I am an active musician/songwriter/performer, and I love to use multi-track cassette recorders to create home demos for use with bands I work with, so they have a template to learn from.
I use a Tascam 4-track cassette recorder. It is my second in three years, and I have been very pleased with them so far. The only issue is white noise, but I am learning to clean that up.
However, as I progress, 4 tracks are simply not enough. I record all of the parts myself, but wish to expand into harmonies, layered guitars, and many other sonic experiments that I cannot create with a 4-track cassette recorder.
The thing is, I prefer the "warm", analog sound of cassettes, and tape in general. I have two friends who own multi-track recorders, completely digital, that can burn the work to a CD drive inside and all that. But they have unbelievably complicated controls and run into the $1000's.

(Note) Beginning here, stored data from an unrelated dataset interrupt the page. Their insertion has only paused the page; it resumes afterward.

-- ==== Sys2Proof/Machine/Flags.lean ====
section
/-! DEFINITION. The status and data read values (10_state.md R31, R40, R43, R50, R54, R63): the units have no condition codes
(R23), so every flag is a bit of one of these, or of a field the unit rules write. Undefined bits of a read are 0 (R93). -/

namespace Sys2Proof.Machine

/-- A bit as a register value at position `k`. -/
def bitAt (b : Bool) (k : Nat) : RegVal := BitVec.ofNat 32 (b.toNat * 2 ^ k)

/-- The bank bit `I.busy[b]` (R30). -/
def I2cUnit.busyAt (u : I2cUnit) (b : Nat) : Bool := u.busy[b]?.getD false

/-- `I.busy[b] <- x`. -/
def State.setBusy (s : State) (b : Nat) (x : Bool) : State :=
  { s with i2c := { s.i2c with busy := s.i2c.busy.setIfInBounds b x } }

/-- `I.en = 1`: an enable that is still unknown counts as not enabled (R164). -/
def I2cUnit.enabled (u : I2cUnit) : Bool := u.enKnown && u.en

/-- The I2C STATUS value for bank `b` (R31, R177). -/
def i2cStatus (u : I2cUnit) (b : Nat) : RegVal := bitAt u.tip 0 ||| bitAt (u.busyAt b) 1 ||| bitAt u.rxack 2

/-- The `BPI.RDATA` value (R40): word, RFIFO_EMPTY, FIFO_FULL, FIFO_ERROR. -/
def bpiDataValue (w : Half) (empty full err : Bool) : RegVal :=
  w.setWidth 32 ||| bitAt empty 16 ||| bitAt full 17 ||| bitAt err 18

/-- The `BPI.RBANK` value (R43): BUSY and BANK. -/
def bpiBankValue (busy : Bool) (bank : Byte) : RegVal := bitAt busy 0 ||| (bank.setWidth 32) <<< 8

/-- The `SPI2.RCTRL` value (R50) of latched fields: VALID reads 0. -/
def spi2CtrlValue (c : Spi2Ctl) (notEmpty : Bool) : RegVal :=
  BitVec.ofNat 32 (spi2CtlValue { c with valid := false }) ||| bitAt notEmpty 16

/-- The `SPI2.RCTRL` value before the first performed control write (R45, R278): the latched fields are the answer's bits,
with VALID and the undefined bits `[7:6]` 0. -/
def spi2CtrlUnknown (v : RegVal) (notEmpty : Bool) : RegVal := (v &&& 0xF3B#32) ||| bitAt notEmpty 16

end Sys2Proof.Machine
end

I was wondering if I could buy another 4-track Tascam and use that to expand the tracks I have available. For example - could I buy another 4-track recorder, use all 4 tracks on my old one, and then "mix down" the 4 tracks on the old recorder onto track 1 of the new recorder? And then repeat the process, in essence giving me 16 tracks? The Tascam cassette recorders all have 1/4th inch inputs (for an audio line/instrument) and 1/4th inch outputs (for headphones/studio monitors).
I heard that a similar concept (albeit with actual reel-to-reel) is how George Martin started giving the Beatles a multi-track recording ability in the studio. If this works, I'd be so grateful!
Please let me know if you think this would work!